## What you have to do
Search the listing below for lines containing the string "record". Reply with their count only.

## Excerpted data
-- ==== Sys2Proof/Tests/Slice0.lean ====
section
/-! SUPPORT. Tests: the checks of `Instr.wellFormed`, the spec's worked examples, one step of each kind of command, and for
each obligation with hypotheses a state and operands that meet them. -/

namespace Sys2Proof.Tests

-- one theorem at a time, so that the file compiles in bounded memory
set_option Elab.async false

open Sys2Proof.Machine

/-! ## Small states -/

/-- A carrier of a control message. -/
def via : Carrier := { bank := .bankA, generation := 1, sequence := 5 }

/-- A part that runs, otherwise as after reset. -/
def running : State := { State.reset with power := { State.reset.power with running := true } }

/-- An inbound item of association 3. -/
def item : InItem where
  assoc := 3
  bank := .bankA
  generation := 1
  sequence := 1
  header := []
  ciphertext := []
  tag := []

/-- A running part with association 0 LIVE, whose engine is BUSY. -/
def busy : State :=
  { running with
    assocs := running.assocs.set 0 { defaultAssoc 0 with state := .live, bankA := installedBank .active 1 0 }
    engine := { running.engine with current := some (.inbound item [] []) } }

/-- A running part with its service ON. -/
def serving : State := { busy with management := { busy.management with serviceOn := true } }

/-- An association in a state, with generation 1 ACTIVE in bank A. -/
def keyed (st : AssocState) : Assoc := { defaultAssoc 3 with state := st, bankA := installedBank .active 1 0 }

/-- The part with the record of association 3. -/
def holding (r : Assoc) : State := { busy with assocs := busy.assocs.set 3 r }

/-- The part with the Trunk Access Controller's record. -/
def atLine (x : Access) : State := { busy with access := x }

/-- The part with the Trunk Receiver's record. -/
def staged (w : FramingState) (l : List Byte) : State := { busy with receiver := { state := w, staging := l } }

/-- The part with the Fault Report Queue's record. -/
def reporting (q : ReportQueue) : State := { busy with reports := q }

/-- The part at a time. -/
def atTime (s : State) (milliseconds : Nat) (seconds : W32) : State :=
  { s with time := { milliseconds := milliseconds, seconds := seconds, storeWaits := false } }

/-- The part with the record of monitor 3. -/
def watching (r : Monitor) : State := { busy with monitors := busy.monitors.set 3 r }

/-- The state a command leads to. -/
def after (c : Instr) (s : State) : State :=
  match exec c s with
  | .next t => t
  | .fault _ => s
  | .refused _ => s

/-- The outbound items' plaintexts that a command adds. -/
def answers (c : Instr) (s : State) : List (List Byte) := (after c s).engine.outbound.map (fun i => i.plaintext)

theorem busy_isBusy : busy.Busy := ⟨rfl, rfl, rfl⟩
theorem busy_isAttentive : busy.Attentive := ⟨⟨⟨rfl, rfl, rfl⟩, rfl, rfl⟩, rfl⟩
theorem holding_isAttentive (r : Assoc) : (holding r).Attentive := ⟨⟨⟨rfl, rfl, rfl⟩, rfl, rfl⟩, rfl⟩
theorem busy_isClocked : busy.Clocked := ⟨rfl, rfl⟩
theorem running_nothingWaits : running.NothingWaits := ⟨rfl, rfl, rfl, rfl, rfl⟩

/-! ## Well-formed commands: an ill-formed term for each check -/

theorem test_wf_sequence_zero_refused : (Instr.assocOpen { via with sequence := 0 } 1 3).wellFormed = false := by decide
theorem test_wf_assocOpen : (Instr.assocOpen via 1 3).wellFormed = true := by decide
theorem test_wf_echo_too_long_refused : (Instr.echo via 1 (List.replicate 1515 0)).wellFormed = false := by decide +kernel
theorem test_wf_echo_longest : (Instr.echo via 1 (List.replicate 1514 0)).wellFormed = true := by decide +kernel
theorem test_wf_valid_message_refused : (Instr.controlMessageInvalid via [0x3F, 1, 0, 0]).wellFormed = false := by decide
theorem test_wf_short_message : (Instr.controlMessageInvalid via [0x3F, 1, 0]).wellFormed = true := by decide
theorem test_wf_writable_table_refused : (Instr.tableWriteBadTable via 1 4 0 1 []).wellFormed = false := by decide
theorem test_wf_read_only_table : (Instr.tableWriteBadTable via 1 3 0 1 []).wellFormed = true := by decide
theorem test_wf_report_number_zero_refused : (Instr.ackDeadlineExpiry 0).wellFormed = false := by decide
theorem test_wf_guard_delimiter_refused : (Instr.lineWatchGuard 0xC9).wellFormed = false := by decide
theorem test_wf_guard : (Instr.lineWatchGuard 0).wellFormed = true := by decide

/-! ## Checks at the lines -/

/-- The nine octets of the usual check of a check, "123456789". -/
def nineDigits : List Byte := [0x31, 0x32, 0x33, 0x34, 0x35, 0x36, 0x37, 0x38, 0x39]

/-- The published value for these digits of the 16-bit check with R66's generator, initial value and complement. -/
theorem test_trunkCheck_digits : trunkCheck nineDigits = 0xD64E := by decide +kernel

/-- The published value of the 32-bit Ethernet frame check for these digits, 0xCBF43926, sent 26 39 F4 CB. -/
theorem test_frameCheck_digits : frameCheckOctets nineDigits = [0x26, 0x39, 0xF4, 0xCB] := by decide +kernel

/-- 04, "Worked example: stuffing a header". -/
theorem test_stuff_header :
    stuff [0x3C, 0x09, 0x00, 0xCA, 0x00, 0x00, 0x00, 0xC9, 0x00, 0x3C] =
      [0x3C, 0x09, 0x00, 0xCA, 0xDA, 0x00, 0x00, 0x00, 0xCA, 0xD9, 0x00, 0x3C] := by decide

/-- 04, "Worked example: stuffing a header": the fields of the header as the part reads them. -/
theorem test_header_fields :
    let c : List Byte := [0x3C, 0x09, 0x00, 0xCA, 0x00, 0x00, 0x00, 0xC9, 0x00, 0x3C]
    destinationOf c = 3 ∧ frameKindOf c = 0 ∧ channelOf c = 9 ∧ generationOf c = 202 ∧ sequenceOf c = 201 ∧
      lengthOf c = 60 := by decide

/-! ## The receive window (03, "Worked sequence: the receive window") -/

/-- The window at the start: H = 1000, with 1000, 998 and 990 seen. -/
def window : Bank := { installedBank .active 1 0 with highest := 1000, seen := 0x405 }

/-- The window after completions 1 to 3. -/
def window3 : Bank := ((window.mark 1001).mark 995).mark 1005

## Written solution
5